**** Given data ****

-- ==== Sys2Proof/Machine/Display.lean ====
section
/-! DEFINITION. The display outputs (spec/24_link.md R436-R443). -/

namespace Sys2Proof.Machine

/-- One of four outputs. -/
def State.out (s : State) (n : Nat) : Output := s.outs[n % 4]'(Nat.mod_lt _ (by decide))
def State.setOut (s : State) (n : Nat) (o : Output) : State := { s with outs := s.outs.set (n % 4) o (Nat.mod_lt _ (by decide)) }

/-- The address of an output's block. -/
def State.outVA (s : State) (n : Nat) : W64 := s.dtab + BitVec.ofNat 64 (128 * (n % 4))

/-- The place of an output's block; the display engine belongs to hive 1 (R10, R436). -/
def State.outBlock (s : State) (n : Nat) : Option Nat := s.sysAddr 1 (s.outVA n)

/-! ### Latching (R437-R439) -/

/-- The surface that a block describes, if its fields are well formed. -/
def State.readSurface (s : State) (a : Nat) : Option Surface :=
  let f (o n : Nat) : Nat := s.rd (a + o) n
  let x : Surface := { va := BitVec.ofNat 72 (f 0 9), format := BitVec.ofNat 8 (f 9 1), stride := BitVec.ofNat 32 (f 0xC 4),
                       width := BitVec.ofNat 16 (f 0x10 2), height := BitVec.ofNat 16 (f 0x12 2),
                       ptroot := BitVec.ofNat 64 (f 0x70 8), asid := BitVec.ofNat 16 (f 0x78 2) }
  if f 0 8 % 64 = 0 && f 8 1 ≤ 0xEF && f 9 1 ≤ 1 && f 0xA 2 = 0 && f 0xC 4 % 64 = 0 && 1 ≤ f 0x10 2 && f 0x10 2 ≤ 8192 &&
      1 ≤ f 0x12 2 && f 0x12 2 ≤ 8192 && f 0x14 4 = 0 && !s.mem.poisoned a 0x20 then some x else none

/-- The translation under which the display engine reads a surface: through hive 1's walkers and fault ring (R227, R228). -/
def Surface.under (x : Surface) (stall : Option (Nat × Nat)) : Under :=
  { hive := 1, ptroot := x.ptroot, asid := x.asid, user := false, stall := stall }

/-- The place of a surface that an output takes: while output 0 follows or releases, a frame on another page than a host-kind one
counts as malformed (R439). -/
def State.fitsOutput (s : State) (n : Nat) (x : Surface) : EngRes × State :=
  let st := (s.out n).st
  if n % 4 != 0 || (st != 1 && st != 3) then (.ok ⟨.glob, 0, x.va, 0, 4, 0⟩, s)
  else
    match s.engineAddr (x.under (s.out n).stall) x.va .load with
    | (.ok l, s) => (if leafKind l.leaf = 2 then .ok l else .bad 0x21, s)
    | r => r

/-- The pages of a surface are reached as it is scanned; what its pixels are, no state shows. -/
def State.scanPages (s : State) (u : Under) (va : W72) : Nat → State
  | 0 => s
  | n + 1 => State.scanPages (s.engineAddr u va .load).2 u (vaPlus va 16384) n

/-- The next frame of an output is scanned. -/
def State.scan (s : State) (n : Nat) : State :=
  match (s.out n).view, (s.out n).surf with
  | .black, _ | _, none => s
  | _, some x => s.scanPages (x.under none) x.va ((x.stride.toNat * x.height.toNat + 2 ^ 16 - 1) / 2 ^ 16)

/-- The H of the highest homography seq that has been read at L. -/
def State.readHomography (s : State) (a : Nat) (o : Output) : Output :=
  let seq := BitVec.ofNat 64 (s.rd (a + 0x48) 8)
  if o.hseq.any fun q => seq ≤ q then o
  else { o with hseq := some seq, h := Vector.ofFn fun i => BitVec.ofNat 32 (s.rd (a + 0x20 + 4 * i.val) 4) }

/-- FRAME_LATCH: at L an output takes a new frame, or the next frame re-projects the last one. -/
def execFrameLatch (s : State) : Outcome :=
  match s.event with
  | .frameLatch n =>
    s.withSys [(1, s.outVA n)] fun s => match s.outBlock n with
    | none => .next s
    | some a =>
      let l : Loc := { win := .glob, key := a, va := 0, leaf := 0 }
      if s.marked .display l 128 || s.stalled l then .next (s.later (.frameLatch n))
      else
        let o := s.readHomography a (s.out n)
        let seq := BitVec.ofNat 64 (s.rd (a + 0x18) 8)
        let view : View := if o.surf.isSome then .reproject o.h else .black
        let again (s : State) : Outcome := .next ((s.setOut n { o with view := view, stall := none }).scan n)
        if seq = o.latched then again s
        else
          match s.readSurface a with
          | none => again s
          | some x =>
            match s.fitsOutput n x with
            | (.wait st, s) => .next ((s.setOut n { s.out n with stall := st }).later (.frameLatch n))
            | (.bad _, s) => again s
            | (.ok _, s) =>
              let o := { o with surf := some x, view := .surface, latched := seq, stall := none }
              .next (((s.setOut n o).poke (a + 0x50) 8 seq.toNat).scan n)
  | _ => .next s

/-! ### Commands (R442, R443) -/

/-- Sets the state byte of output 0. -/
def State.setSurfaceState (s : State) (st : BitVec 2) : State :=
  let s := s.setOut 0 { s.out 0 with st := st }
  match s.outBlock 0 with
  | some a => s.poke (a + 0x60) 1 st.toNat
  | none => s

/-- The command byte is read and answered. -/
def State.command (s : State) (n a : Nat) : State :=
  let c := s.rd (a + 0x61) 1
  let o := s.out n
  let done (s : State) : State := s.poke (a + 0x61) 1 0
  if c = 0 then s
  else if n % 4 != 0 then s.poke (a + 0x61) 1 0xFF
  else if c = 1 && o.st = 0 then (done s).setOut n { o with want := true }
  else if c = 2 && o.st = 1 then { done s with mux := true }.setSurfaceState 2
  else if c = 3 && o.st = 2 then (done s).setSurfaceState 3
  else s.poke (a + 0x61) 1 0xFF

/-- VERTICAL_BLANK: an output starts a vertical blank: its count, its MSI-X message, its command. -/
def execVerticalBlank (s : State) : Outcome :=
  match s.event with
  | .verticalBlank n =>
    s.withSys [(1, s.outVA n), (1, s.outVA 0)] fun s =>
    let o := s.out n
    -- the command byte is read with an acquire: it waits where a write marks it or its home stalls (R250, R443)
    let waits (a : Nat) : Bool :=
      let l : Loc := { win := .glob, key := a + 0x60, va := 0, leaf := 0 }
      s.marked .display l 4 || s.stalled l
    if (s.outBlock n).any waits then .next (s.later (.verticalBlank n))
    else
    let s := s.setOut n { o with blanks := o.blanks + 1 }
    match s.outBlock n with
    | none => .next s
    | some a =>
      let s := s.poke (a + 0x58) 8 (o.blanks + 1).toNat
      let v := n % 4 + 1
      let s := if s.rd (a + 0x62) 1 % 2 = 1 then
          { s with msix := s.msix.set v (s.msix[v]'(by omega) + 1) (by omega) } else s
      .next (s.command n a)
  | _ => .next s

/-- GENLOCK_HELD: genlock has held for one full frame after command 1: output 0 follows. -/
def execGenlockHeld (s : State) : Outcome :=
  match s.event with
  | .genlockHeld =>
    let o := s.out 0
    s.withSys [(1, s.outVA 0)] fun s =>
      .next (if o.want && o.st = 0 then (s.setOut 0 { o with want := false }).setSurfaceState 1 else s)
  | _ => .next s

/-- LOCK_LOST: the sideband loses the integrated graphics' timing; in Driving the output keeps its own. -/
def execLockLost (s : State) : Outcome :=
  match s.event with
  | .lockLost => s.withSys [(1, s.outVA 0)] fun s => .next (if (s.out 0).st = 1 then s.setSurfaceState 0 else s)
  | _ => .next s

/-- MUX_RETURN: the mux switches back. -/
def execMuxReturn (s : State) : Outcome :=
  match s.event with
  | .muxReturn => s.withSys [(1, s.outVA 0)] fun s => .next (if (s.out 0).st = 3 then { s with mux := false }.setSurfaceState 0 else s)
  | _ => .next s

/-! ### Scan-out (R440) -/

/-- A row of H applied to a pixel centre, in FP32 with RNE; in which order the terms are summed, and whether a product is
rounded, is open (k). -/
def dotRow (k : Nat) (a b c x y : Nat) : Nat :=
  let md : FMode := { rm := .rne, daz := false, ftz := false }
  let add (p q : Nat) : Nat := (fp32.add md p q).bits
  let mul (p q : Nat) : Nat := (fp32.mul md p q).bits
  let fma (p q r : Nat) : Nat := (fp32.fma md false false p q r).bits
  match k % 4 with
  | 0 => add (add (mul a x) (mul b y)) c
  | 1 => add (mul a x) (add (mul b y) c)
  | 2 => fma a x (fma b y c)
  | _ => add (fma a x (mul b y)) c

/-- The source pixel of an output pixel under H, if it lies in a surface of a width and a height. -/
def sourcePixel (k : Nat) (h : Vector W32 9) (x y width height : Nat) : Option (Nat × Nat) :=
  let md : FMode := { rm := .rne, daz := false, ftz := false }
  let centre (n : Nat) : Nat := (fp32.roundVal md (.num false (2 * n + 1) (-1))).bits
  let row (i : Fin 3) : Nat :=
    dotRow k (h[3 * i.val]).toNat (h[3 * i.val + 1]).toNat (h[3 * i.val + 2]).toNat (centre x) (centre y)
  let w := row 2
  let nan (v : Nat) : Bool := match fp32.unpack v with | .nan _ _ => true | _ => false
  let u := (fp32.div md (row 0) w).bits
  let v := (fp32.div md (row 1) w).bits
  let floor (z : Nat) : Int := (fp32.toInt md .rdn (-(2 ^ 31)) (2 ^ 31 - 1) z).1
  if nan w || fp32.key w ≤ 0 || nan u || nan v then none
  else if 0 ≤ floor u && floor u < width && 0 ≤ floor v && floor v < height then some ((floor u).toNat, (floor v).toNat)
  else none

end Sys2Proof.Machine
end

****

Requirement
Extract every line containing the string "decide" from the material.

Solved problem
def State.out (s : State) (n : Nat) : Output := s.outs[n % 4]'(Nat.mod_lt _ (by decide))
def State.setOut (s : State) (n : Nat) (o : Output) : State := { s with outs := s.outs.set (n % 4) o (Nat.mod_lt _ (by decide)) }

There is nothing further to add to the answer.